Promoting Content Across Channels

Publishing your content, in whichever form(s), is just the beginning. Once it’s published, it’s time to promote it.

In other words, publishing puts the content in content marketing. Getting the word out is the marketing.

There are, of course, a great many channels to choose from when considering how to promote your content, and you’ll want to select your channels based on two criteria:

  1. Is this a place where my target audience gathers?
  2. Is my content appropriate for this channel?

Obviously, there’s no point in using a channel if your target audience isn’t there. No matter how brilliant the content, nor how clever your come-on, you can’t attract what doesn’t exist.

Similarly, there’s no point in using a channel if you’re not using it correctly. And by correctly, I mean by behaving within the expected norms of that channel’s community — in a way that will resonate with the audience.

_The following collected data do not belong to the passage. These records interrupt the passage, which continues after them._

-- ==== Sys2Proof/Safety.lean ====
section
/-! DEFINITION. What claims are stated in terms of: the invariant of 10_state.md R35 with the canonical form of the
memories, and a run that has not stopped (60_exceptions.md R176). -/

namespace Sys2Proof.Machine

/-- The geometry invariants of R35. -/
def Cartridge.valid (c : Cartridge) : Bool := geometryOk c.imageLen c.prgStart c.prgLen c.chrStart c.chrLen

/-- The three memories are in canonical form. -/
abbrev State.MemoriesCanonical (s : State) : Prop :=
  Memory.wf s.cfg.imageLen romBlank s.cfg.image = true ∧ Memory.wf Config.chrRamSize romBlank s.chrRam = true ∧
    Memory.wf Config.vramSize none s.vram = true

/-- R35: while an instance exists its geometry is valid; the latch is set exactly in Halted; and with no instance
nothing of one is left (R34, R205), only the blanks of log entry 6. -/
abbrev State.LifecycleConsistent (s : State) : Prop :=
  (s.life ≠ .absent → s.cfg.valid = true) ∧ (s.fault = none ↔ s.life ≠ .halted) ∧
    (s.life = .absent → s.cfg = Cartridge.blank ∧ s.bankSelect = 0 ∧ s.mirrorMode = .horizontal ∧ s.chrRam = [] ∧
      s.diag = [])

/-- With CHR-ROM present CHR-RAM stays as initialised, all 0x00 (R27, R202). -/
abbrev State.ChrRamUnused (s : State) : Prop := 0 < s.cfg.chrLen → s.chrRam = []

/-- A latched fault is a `BANK_RANGE` of the switchable window that names the bank still selected (R173, R175). -/
abbrev State.FaultExplained (s : State) : Prop :=
  s.life = .halted → ∃ a : Addr, 0x8000 ≤ a.toNat ∧ a.toNat ≤ 0xBFFF ∧
    s.fault = some { code := .bankRange, addr := a, data := s.bankSelect } ∧ s.cfg.prgBanks ≤ s.bankSelect.toNat

/-- The conditions of check 1 of `init`, as R201 writes them. -/
abbrev geometryConditions (p : Params) : Prop :=
  0 < p.prgLen ∧ p.prgLen % 0x4000 = 0 ∧ (p.chrLen = 0 ∨ p.chrLen % 0x2000 = 0) ∧
    p.prgStart + p.prgLen ≤ p.imageLen ∧ (p.chrLen = 0 ∨ p.chrStart + p.chrLen ≤ p.imageLen)

/-- The byte of CHR-RAM an operation stores to, by the index its meaning uses (41_ppu_port.md R131). -/
def chrStore (i : Instr) (s : State) : Option (BitVec 13) :=
  match i with
  | .ppuWrPattern a _ => if 0 < s.cfg.chrLen then none else some (chrIndex a)
  | .cpuRdPrgSwitch _ => none
  | .cpuRdPrgFixed _ => none
  | .cpuRdUnmapped _ => none
  | .cpuWrBanksel _ _ => none
  | .cpuWrUnmapped _ _ => none
  | .ppuRdPattern _ => none
  | .ppuRdNt _ => none
  | .ppuWrNt _ _ => none
  | .ppuRdUnmapped3F _ => none
  | .ppuWrUnmapped3F _ _ => none
  | .ppuRdNtMirror _ => none
  | .ppuWrNtMirror _ _ => none
  | .ppuRdUnmapped _ => none
  | .ppuWrUnmapped _ _ => none

/-- The byte of VRAM an operation stores to, by the offset its meaning uses (41_ppu_port.md R142, R144). -/
def vramStore (i : Instr) (s : State) : Option (BitVec 11) :=
  match i with
  | .ppuWrNt a _ => some (ntOffset a s.mirrorMode)
  | .ppuWrNtMirror a _ => some (ntOffset (mirrorDown a) s.mirrorMode)
  | .cpuRdPrgSwitch _ => none
  | .cpuRdPrgFixed _ => none
  | .cpuRdUnmapped _ => none
  | .cpuWrBanksel _ _ => none
  | .cpuWrUnmapped _ _ => none
  | .ppuRdPattern _ => none
  | .ppuWrPattern _ _ => none
  | .ppuRdNt _ => none
  | .ppuRdUnmapped3F _ => none
  | .ppuWrUnmapped3F _ _ => none
  | .ppuRdNtMirror _ => none
  | .ppuRdUnmapped _ => none
  | .ppuWrUnmapped _ _ => none

/-- The diagnostic event an operation emits, if any (60_exceptions.md R181, column "emitted by"). -/
def eventOf (i : Instr) (s : State) : Option DiagEvent :=
  match i with
  | .cpuRdUnmapped a => some (.cpuReadUnmapped a)
  | .cpuWrUnmapped a v => some (.cpuWriteUnmapped a v)
  | .ppuRdUnmapped3F a => some (.ppuReadUnmapped a)
  | .ppuRdUnmapped a => some (.ppuReadUnmapped a)
  | .ppuWrUnmapped3F a v => some (.ppuWriteUnmapped a v)
  | .ppuWrUnmapped a v => some (.ppuWriteUnmapped a v)
  | .ppuWrPattern a v => if 0 < s.cfg.chrLen then some (.chrRomWrite a v) else none
  | .cpuRdPrgSwitch _ => none
  | .cpuRdPrgFixed _ => none
  | .cpuWrBanksel _ _ => none
  | .ppuRdPattern _ => none
  | .ppuRdNt _ => none
  | .ppuWrNt _ _ => none
  | .ppuRdNtMirror _ => none
  | .ppuWrNtMirror _ _ => none

/-- What an outcome answers on the outputs, if it answers at all. -/
def responseOf : Out → Option Response
  | .next t => some t.response
  | .fault _ => none
  | .refused _ => none

/-- A run is safe as long as the instance answers: Halted is never a successful end (R176). -/
abbrev State.Safe (s : State) : Prop := s.life = .running

end Sys2Proof.Machine
end

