/-- R130, R131 (the source's S4): with CHR-RAM, a read after a write returns the value written at that address and
what was there before at every other. -/
def Obligations.ChrRamWriteThenRead : Prop :=
  ∀ (s : State) (a b : Addr) (v : Byte), s.life = .running → s.cfg.chrLen = 0 → a.toNat ≤ 0x1FFF →
    b.toNat ≤ 0x1FFF → ∃ t, exec (.ppuWrPattern a v) s = .next t ∧
      exec (.ppuRdPattern b) t =
        .next { t with response := .readData .ppu (if b = a then v else s.readChr (chrIndex b)) }

/-- R60, R131 (the source's S5): CHR-ROM is immutable. With `CHR_LEN > 0` no pattern write changes what any later
pattern read returns. -/
def Obligations.ChrRomIsImmutable : Prop :=
  ∀ (s : State) (a b : Addr) (v : Byte), s.life = .running → s.cfg.valid = true → 0 < s.cfg.chrLen →
    b.toNat ≤ 0x1FFF → ∃ t u x, exec (.ppuWrPattern a v) s = .next t ∧ exec (.ppuRdPattern b) t = .next u ∧
      s.cfg.readImage (s.cfg.chrStart + b.toNat) = some x ∧ u.response = .readData .ppu x

/-- R140: the source's formulas, the bit select, and the range of the multiplexer. -/
def Obligations.MirroringMultiplexerIsBitSelect : Prop :=
  ∀ a : Addr, 0x2000 ≤ a.toNat → a.toNat ≤ 0x2FFF →
    (ntOffset a .horizontal).toNat = (a.toNat &&& 0x3FF) + (if a.toNat < 0x2800 then 0 else 0x400) ∧
    (ntOffset a .vertical).toNat = (a.toNat &&& 0x7FF) ∧
    (ntOffset a .horizontal).toNat = (a.getLsbD 11).toNat * 0x400 + a.toNat % 0x400 ∧
    (ntOffset a .vertical).toNat = (a.getLsbD 10).toNat * 0x400 + a.toNat % 0x400

/-- R140, the table: which logical addresses share a byte of VRAM in each mode. -/
def Obligations.NametablesFoldByMode : Prop :=
  ∀ a b : Addr, 0x2000 ≤ a.toNat → a.toNat ≤ 0x2FFF → 0x2000 ≤ b.toNat → b.toNat ≤ 0x2FFF →
    (ntOffset a .horizontal = ntOffset b .horizontal ↔
      a.toNat % 0x400 = b.toNat % 0x400 ∧ a.toNat / 0x800 = b.toNat / 0x800) ∧
    (ntOffset a .vertical = ntOffset b .vertical ↔ a.toNat % 0x800 = b.toNat % 0x800)

/-- R141: a nametable read answers the VRAM byte the multiplexer selects, whatever VRAM holds there. -/
def Obligations.NametableReadAnswersVram : Prop :=
  ∀ (s : State) (a : Addr) (d : Byte), s.life = .running → 0x2000 ≤ a.toNat → a.toNat ≤ 0x2FFF →
    decode (packWord true false a d) = .ppuRdNt a ∧
    exec (.ppuRdNt a) s = .next { s with response := .readData .ppu (s.readVram (ntOffset a s.mirrorMode)) }

/-- R142: a nametable write stores its byte where the multiplexer selects, and nowhere else. -/
def Obligations.NametableWriteStoresOneByte : Prop :=
  ∀ (s : State) (a : Addr) (v : Byte), s.life = .running → 0x2000 ≤ a.toNat → a.toNat ≤ 0x2FFF →
    decode (packWord true true a v) = .ppuWrNt a v ∧
    ∃ t, exec (.ppuWrNt a v) s = .next t ∧ t = { s with vram := t.vram, response := .done } ∧
      t.readVram (ntOffset a s.mirrorMode) = v ∧
      ∀ o, o ≠ ntOffset a s.mirrorMode → t.readVram o = s.readVram o

/-- R143: a read of the nametable mirror answers the byte of `addr - 0x1000`, and the bit select of R140 applied to
`addr` itself gives the same offset. -/
def Obligations.MirrorReadAnswersNametable : Prop :=
  ∀ (s : State) (a : Addr) (d : Byte), s.life = .running → 0x3000 ≤ a.toNat → a.toNat ≤ 0x3EFF →
    decode (packWord true false a d) = .ppuRdNtMirror a ∧ (mirrorDown a).toNat = a.toNat - 0x1000 ∧
    (ntOffset (mirrorDown a) s.mirrorMode).toNat =
      (if s.mirrorMode = .vertical then a.getLsbD 10 else a.getLsbD 11).toNat * 0x400 + a.toNat % 0x400 ∧
    exec (.ppuRdNtMirror a) s =
      .next { s with response := .readData .ppu (s.readVram (ntOffset (mirrorDown a) s.mirrorMode)) } ∧
    exec (.ppuRdNt (mirrorDown a)) s = exec (.ppuRdNtMirror a) s

/-- R144: a write to the nametable mirror stores its byte at the offset of `addr - 0x1000`, and nowhere else. -/
def Obligations.MirrorWriteStoresOneByte : Prop :=
  ∀ (s : State) (a : Addr) (v : Byte), s.life = .running → 0x3000 ≤ a.toNat → a.toNat ≤ 0x3EFF →
    decode (packWord true true a v) = .ppuWrNtMirror a v ∧ (mirrorDown a).toNat = a.toNat - 0x1000 ∧
    ∃ t, exec (.ppuWrNtMirror a v) s = .next t ∧ t = { s with vram := t.vram, response := .done } ∧
      t.readVram (ntOffset (mirrorDown a) s.mirrorMode) = v ∧
      (∀ o, o ≠ ntOffset (mirrorDown a) s.mirrorMode → t.readVram o = s.readVram o) ∧
      exec (.ppuRdNt (mirrorDown a)) t = .next { t with response := .readData .ppu v }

Some channels to consider are:

  • Email newsletter
  • Guest blog posts
  • PPC advertising
  • Event sponsorship
  • Direct mail
  • Traditional advertising
  • Social media: Twitter, Facebook, LinkedIn, etc.
  • Quora questions and similar “expert” forums
  • YouTube and other video channels
  • Slideshare and similar content-sharing platforms

Each of these channels has its own strengths and weaknesses, but they should not be evaluated on those merits alone. You must also consider how well it fits into your overall content marketing plan and, frankly, whether you have the resources to do the channel justice.

Drive ‘Em Back

Whichever channels you choose, your goal will usually be to drive any interest you generate back to your website to create engagement. Engagement leads to conversion, which is the ultimate goal. Be sure your newly adapted content includes a call-to-action to encourage the engagement and conversion you’re after.

Trust Your Data, Not Your Gut

Finally, recognize that in our discussions above, we’ve made some very large assumptions about the appropriateness of various formats and channels. A strong intuition or “obvious” fit is a great place to start, but there’s no excuse for not tracking your results and backing your instincts up with data. Let the data show you what techniques and channels work best for you and your audience.

Remember, the goal is increased efficiency, not just increased activity. Data will let you know whether your activity is reaping the rewards you are aiming for.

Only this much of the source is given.